#### Work request
Below are entries; copy exactly the lines from the one with "theorem execErase4k_eq (address" through the one with "host reads -/", both included, and leave out the rest.

#### Input records

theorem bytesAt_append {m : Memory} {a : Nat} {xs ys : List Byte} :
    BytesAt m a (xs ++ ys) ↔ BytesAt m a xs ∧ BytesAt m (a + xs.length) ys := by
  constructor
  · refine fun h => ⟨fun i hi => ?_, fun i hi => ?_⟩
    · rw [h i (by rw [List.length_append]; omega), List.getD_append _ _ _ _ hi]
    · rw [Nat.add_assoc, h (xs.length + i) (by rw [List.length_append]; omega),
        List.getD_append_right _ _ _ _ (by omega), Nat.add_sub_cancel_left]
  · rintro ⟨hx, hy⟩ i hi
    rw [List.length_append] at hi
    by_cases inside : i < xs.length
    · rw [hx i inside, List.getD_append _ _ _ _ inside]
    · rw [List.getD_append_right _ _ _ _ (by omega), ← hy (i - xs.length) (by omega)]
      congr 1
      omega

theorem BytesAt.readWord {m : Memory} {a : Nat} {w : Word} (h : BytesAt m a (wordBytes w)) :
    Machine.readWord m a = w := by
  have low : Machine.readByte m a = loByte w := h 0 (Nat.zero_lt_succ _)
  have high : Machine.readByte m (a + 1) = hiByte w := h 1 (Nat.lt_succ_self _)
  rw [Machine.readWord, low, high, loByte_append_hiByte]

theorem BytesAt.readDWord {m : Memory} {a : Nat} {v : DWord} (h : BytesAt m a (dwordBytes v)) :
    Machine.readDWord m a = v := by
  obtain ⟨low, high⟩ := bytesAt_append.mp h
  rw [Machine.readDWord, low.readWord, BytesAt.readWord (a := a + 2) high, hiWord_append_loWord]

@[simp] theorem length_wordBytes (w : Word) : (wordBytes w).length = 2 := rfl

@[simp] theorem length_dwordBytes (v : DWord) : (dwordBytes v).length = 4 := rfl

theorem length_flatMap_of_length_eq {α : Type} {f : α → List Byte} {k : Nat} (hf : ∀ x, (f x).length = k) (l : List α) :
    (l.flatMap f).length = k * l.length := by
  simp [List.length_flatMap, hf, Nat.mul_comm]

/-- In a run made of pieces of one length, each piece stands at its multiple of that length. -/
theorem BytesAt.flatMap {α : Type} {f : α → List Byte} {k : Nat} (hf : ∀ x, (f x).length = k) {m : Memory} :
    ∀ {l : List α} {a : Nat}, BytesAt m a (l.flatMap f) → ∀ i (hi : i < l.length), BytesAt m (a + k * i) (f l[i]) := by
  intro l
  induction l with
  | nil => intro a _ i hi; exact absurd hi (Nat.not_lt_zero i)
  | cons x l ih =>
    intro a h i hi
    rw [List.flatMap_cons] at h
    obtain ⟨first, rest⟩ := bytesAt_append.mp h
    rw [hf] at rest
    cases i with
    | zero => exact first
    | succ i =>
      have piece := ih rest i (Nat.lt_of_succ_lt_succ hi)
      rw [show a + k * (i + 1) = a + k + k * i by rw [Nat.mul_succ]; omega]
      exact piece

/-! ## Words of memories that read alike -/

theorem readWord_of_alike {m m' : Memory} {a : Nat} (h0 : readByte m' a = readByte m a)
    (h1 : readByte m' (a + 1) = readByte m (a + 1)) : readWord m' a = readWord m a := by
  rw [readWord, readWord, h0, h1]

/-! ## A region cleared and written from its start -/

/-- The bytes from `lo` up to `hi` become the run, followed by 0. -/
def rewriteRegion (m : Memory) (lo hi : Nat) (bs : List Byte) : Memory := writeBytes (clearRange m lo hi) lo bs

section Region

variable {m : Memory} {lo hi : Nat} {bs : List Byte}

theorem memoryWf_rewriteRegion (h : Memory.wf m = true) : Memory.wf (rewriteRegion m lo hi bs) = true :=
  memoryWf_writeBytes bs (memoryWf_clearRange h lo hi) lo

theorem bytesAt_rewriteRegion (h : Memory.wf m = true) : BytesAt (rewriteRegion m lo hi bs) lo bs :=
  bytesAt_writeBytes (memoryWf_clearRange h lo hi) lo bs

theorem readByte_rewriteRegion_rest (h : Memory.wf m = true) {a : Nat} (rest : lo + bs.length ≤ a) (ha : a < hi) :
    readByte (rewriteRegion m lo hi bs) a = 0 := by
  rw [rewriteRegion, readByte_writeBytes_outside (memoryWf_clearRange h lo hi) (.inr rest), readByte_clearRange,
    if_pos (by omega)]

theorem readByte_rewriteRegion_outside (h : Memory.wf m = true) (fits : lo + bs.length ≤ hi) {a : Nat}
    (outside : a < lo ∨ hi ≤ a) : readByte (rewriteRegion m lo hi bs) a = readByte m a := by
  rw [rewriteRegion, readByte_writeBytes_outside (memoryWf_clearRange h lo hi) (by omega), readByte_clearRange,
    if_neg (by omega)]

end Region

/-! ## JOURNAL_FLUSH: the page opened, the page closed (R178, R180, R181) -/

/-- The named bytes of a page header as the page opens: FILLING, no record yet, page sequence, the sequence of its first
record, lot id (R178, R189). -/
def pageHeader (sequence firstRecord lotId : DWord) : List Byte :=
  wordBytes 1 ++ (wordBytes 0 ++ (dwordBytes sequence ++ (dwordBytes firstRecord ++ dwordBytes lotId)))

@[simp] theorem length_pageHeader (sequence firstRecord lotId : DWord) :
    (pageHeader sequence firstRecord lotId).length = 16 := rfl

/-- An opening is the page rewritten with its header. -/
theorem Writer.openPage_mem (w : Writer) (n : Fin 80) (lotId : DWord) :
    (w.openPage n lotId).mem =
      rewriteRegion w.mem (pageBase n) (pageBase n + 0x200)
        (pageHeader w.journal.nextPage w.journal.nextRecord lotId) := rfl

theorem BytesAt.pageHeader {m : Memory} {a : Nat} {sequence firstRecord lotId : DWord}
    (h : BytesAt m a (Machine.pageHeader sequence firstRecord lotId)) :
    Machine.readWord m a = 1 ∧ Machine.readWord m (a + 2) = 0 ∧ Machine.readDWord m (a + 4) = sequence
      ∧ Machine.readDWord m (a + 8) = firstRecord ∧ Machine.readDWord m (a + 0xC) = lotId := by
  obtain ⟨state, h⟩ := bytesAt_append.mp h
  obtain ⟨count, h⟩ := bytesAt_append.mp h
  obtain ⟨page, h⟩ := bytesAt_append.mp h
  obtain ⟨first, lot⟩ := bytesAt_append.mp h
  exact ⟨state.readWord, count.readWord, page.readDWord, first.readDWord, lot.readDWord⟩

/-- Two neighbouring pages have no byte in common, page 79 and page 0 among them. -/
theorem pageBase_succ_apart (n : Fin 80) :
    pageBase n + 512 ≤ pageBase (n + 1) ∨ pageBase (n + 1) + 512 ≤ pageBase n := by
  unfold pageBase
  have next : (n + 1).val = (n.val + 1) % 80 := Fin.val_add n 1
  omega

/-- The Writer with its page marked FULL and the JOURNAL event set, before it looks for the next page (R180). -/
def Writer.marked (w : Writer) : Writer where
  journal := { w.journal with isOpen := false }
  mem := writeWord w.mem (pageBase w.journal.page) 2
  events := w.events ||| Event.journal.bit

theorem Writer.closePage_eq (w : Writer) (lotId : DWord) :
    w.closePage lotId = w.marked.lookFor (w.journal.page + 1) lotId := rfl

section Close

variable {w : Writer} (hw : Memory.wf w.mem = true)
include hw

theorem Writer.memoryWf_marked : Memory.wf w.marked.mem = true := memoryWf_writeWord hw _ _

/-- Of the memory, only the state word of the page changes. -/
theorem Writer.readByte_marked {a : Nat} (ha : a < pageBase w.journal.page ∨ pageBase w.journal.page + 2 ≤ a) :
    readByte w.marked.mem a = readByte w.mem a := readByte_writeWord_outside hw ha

==

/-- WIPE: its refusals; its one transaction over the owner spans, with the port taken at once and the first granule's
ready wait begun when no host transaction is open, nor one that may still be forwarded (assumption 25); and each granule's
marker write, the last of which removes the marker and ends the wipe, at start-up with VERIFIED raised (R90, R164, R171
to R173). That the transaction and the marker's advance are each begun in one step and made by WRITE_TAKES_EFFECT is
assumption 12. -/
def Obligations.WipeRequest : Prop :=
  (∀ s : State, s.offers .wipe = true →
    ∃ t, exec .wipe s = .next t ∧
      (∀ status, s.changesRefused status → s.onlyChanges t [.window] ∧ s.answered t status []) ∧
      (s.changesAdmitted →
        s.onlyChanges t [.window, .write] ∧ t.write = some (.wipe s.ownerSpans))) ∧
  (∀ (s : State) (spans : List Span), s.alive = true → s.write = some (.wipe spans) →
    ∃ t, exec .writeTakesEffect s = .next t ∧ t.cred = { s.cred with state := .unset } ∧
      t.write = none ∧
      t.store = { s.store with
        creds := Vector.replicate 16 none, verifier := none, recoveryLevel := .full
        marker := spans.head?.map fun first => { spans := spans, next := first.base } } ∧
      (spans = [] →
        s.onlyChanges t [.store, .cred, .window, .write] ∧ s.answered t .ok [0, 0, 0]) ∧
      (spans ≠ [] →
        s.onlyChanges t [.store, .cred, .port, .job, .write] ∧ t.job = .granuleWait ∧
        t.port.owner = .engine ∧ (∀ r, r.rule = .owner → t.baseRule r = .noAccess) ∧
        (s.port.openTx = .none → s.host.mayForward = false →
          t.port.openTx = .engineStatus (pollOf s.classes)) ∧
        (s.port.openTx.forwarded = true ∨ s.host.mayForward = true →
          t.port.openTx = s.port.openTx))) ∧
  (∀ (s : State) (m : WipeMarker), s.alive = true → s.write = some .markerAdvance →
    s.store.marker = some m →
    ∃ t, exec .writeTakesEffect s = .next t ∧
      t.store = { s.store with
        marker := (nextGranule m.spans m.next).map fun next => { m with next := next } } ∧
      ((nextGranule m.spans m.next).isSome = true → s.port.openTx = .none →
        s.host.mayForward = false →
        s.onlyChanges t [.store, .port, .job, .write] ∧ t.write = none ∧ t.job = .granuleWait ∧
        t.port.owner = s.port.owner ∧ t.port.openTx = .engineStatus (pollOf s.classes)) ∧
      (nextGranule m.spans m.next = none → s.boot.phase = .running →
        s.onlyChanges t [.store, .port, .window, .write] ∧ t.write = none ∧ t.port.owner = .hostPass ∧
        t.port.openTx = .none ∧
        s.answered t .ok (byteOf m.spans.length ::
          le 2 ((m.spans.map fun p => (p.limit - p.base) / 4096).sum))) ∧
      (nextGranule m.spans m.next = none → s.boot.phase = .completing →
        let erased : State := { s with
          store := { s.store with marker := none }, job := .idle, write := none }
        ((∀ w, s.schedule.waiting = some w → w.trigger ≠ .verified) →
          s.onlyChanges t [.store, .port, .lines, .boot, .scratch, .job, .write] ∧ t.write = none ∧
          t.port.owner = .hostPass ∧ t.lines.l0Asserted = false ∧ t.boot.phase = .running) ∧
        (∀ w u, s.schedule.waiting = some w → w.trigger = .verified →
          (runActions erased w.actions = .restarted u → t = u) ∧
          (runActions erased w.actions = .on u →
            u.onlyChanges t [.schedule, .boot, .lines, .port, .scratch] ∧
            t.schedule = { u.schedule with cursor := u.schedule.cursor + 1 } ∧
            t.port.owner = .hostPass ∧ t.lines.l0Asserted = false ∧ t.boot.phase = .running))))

--

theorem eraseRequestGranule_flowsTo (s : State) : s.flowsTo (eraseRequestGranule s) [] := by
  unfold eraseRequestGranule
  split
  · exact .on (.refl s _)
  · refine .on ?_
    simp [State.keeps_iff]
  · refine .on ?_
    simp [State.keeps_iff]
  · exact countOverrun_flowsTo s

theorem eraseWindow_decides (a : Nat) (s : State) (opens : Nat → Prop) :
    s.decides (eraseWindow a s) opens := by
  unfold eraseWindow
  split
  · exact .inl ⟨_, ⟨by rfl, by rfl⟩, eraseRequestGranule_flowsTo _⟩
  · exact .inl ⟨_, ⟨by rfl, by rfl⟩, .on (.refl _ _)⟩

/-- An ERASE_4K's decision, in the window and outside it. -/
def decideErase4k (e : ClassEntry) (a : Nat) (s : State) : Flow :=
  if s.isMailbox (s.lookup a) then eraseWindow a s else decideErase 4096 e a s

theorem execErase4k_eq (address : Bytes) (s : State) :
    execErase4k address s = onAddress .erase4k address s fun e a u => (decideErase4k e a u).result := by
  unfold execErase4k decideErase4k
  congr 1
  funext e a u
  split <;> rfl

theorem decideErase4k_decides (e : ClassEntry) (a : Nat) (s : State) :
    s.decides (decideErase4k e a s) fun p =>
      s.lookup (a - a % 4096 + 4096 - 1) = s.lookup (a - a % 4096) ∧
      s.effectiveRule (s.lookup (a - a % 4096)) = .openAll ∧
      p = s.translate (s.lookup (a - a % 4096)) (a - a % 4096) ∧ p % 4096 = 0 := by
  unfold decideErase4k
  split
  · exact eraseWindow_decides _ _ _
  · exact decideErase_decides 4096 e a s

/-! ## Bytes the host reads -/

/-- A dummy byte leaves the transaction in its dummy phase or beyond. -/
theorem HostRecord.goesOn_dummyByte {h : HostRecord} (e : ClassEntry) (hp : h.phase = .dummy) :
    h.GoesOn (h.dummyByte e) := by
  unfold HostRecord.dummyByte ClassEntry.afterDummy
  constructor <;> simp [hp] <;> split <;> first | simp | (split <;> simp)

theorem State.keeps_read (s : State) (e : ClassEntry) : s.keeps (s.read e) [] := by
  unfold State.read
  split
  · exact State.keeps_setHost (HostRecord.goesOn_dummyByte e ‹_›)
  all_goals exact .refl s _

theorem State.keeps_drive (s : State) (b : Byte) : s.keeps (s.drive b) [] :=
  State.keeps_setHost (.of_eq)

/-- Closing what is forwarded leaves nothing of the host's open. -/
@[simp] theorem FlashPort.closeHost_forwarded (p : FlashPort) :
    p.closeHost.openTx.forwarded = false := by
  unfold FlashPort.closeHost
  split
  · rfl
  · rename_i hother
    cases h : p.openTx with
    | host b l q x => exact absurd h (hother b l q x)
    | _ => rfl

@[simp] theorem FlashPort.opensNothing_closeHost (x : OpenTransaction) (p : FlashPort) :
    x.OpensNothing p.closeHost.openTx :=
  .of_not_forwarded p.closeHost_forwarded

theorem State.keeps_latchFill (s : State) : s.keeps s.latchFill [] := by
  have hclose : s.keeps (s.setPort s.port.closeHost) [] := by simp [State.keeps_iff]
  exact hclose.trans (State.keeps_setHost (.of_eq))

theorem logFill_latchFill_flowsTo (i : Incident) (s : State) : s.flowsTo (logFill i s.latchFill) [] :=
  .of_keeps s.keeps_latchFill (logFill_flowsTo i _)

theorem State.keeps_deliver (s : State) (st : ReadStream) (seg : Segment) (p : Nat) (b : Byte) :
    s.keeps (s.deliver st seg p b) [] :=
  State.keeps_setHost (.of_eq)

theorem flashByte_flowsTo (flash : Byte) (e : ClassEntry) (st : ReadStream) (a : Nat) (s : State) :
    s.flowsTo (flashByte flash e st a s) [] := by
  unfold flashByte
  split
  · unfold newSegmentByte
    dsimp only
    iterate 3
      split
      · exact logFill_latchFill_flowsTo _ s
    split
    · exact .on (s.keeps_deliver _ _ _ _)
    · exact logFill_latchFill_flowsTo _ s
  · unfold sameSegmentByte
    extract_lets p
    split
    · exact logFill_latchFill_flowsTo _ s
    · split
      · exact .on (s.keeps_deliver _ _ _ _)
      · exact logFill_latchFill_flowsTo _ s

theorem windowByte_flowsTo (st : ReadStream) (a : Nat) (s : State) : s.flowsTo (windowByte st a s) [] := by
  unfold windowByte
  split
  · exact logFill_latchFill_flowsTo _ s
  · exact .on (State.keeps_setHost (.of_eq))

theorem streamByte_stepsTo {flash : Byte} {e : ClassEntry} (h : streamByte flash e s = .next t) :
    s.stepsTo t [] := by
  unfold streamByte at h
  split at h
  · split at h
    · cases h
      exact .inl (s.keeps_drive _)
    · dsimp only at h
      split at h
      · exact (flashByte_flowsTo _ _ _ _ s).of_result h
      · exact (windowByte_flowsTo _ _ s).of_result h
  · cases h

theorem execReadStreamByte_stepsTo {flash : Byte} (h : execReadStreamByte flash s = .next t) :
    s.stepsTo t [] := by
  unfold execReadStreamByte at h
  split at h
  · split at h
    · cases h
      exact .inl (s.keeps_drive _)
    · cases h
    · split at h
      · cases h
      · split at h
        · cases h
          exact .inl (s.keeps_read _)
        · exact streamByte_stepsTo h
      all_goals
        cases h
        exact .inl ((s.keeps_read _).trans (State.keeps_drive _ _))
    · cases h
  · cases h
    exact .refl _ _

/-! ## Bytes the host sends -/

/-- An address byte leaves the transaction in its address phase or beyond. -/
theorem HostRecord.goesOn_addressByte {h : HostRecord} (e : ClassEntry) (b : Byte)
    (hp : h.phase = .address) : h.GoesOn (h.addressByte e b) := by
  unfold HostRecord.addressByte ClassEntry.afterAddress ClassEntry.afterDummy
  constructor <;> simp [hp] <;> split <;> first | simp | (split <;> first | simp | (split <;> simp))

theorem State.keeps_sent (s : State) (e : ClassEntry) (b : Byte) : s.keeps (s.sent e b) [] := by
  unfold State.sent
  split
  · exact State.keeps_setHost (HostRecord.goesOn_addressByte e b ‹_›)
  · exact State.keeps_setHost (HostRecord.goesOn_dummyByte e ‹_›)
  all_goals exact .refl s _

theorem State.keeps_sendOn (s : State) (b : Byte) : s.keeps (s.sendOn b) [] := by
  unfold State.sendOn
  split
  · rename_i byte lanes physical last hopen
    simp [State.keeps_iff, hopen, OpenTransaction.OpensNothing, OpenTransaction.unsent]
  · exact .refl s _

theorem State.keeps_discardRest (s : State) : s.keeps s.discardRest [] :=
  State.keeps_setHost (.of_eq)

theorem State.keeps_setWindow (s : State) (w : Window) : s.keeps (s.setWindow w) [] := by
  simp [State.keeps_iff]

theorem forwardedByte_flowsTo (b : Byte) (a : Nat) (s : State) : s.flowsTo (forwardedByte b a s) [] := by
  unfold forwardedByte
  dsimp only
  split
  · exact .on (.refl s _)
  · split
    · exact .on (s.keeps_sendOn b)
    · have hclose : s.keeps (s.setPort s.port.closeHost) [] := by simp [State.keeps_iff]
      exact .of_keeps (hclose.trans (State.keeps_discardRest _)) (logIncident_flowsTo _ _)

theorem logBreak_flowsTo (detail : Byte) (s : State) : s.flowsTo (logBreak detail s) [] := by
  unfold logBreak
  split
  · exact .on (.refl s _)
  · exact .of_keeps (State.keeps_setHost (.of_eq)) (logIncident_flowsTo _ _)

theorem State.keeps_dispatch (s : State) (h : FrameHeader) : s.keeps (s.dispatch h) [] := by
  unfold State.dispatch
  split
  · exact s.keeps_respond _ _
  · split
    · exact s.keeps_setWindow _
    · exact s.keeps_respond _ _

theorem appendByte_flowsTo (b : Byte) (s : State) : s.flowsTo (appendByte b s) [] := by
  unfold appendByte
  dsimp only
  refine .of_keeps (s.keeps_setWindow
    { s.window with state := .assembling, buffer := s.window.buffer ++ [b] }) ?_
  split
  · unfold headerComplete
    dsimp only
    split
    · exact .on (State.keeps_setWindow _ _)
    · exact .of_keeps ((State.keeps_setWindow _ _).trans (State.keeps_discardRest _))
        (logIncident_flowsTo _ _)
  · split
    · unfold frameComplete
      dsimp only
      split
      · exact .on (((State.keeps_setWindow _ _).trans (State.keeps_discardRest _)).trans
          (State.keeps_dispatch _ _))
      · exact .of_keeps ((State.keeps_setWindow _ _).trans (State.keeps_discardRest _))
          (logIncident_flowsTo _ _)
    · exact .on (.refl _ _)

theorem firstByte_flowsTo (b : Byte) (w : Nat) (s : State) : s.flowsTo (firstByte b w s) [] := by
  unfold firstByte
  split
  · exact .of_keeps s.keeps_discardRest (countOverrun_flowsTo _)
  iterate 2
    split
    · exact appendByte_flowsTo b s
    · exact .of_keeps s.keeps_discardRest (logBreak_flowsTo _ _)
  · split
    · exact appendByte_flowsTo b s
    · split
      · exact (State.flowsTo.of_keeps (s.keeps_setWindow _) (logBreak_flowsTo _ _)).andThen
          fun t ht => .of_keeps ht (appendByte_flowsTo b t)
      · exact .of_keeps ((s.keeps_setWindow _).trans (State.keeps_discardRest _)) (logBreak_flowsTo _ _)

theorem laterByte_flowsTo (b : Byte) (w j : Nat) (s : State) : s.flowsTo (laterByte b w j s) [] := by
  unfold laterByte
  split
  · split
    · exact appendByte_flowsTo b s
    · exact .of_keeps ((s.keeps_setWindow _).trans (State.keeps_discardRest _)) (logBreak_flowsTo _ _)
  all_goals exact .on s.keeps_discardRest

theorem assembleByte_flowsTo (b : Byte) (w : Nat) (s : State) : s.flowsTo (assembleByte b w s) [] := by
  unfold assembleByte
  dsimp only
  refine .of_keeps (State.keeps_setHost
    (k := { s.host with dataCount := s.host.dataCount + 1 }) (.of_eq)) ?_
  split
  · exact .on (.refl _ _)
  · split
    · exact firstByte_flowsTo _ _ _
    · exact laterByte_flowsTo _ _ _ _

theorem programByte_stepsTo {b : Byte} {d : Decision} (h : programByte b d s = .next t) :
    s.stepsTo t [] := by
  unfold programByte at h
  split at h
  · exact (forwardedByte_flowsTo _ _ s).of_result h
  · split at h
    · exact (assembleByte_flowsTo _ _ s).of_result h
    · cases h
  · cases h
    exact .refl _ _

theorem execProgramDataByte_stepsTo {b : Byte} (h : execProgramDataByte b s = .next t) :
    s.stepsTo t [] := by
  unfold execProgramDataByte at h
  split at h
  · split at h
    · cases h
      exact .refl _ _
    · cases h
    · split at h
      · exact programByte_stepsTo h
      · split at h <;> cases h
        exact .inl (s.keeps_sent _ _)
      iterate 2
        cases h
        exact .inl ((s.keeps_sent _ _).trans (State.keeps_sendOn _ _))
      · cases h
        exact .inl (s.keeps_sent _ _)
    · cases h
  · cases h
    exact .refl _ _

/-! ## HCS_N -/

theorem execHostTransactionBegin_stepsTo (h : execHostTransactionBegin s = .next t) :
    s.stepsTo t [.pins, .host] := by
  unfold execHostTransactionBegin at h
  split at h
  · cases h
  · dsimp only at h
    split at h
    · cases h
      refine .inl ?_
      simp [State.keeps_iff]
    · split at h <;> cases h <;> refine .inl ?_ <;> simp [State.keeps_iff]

#### Answer to this exercise
theorem execErase4k_eq (address : Bytes) (s : State) :
    execErase4k address s = onAddress .erase4k address s fun e a u => (decideErase4k e a u).result := by
  unfold execErase4k decideErase4k
  congr 1
  funext e a u
  split <;> rfl

theorem decideErase4k_decides (e : ClassEntry) (a : Nat) (s : State) :
    s.decides (decideErase4k e a s) fun p =>
      s.lookup (a - a % 4096 + 4096 - 1) = s.lookup (a - a % 4096) ∧
      s.effectiveRule (s.lookup (a - a % 4096)) = .openAll ∧
      p = s.translate (s.lookup (a - a % 4096)) (a - a % 4096) ∧ p % 4096 = 0 := by
  unfold decideErase4k
  split
  · exact eraseWindow_decides _ _ _
  · exact decideErase_decides 4096 e a s

/-! ## Bytes the host reads -/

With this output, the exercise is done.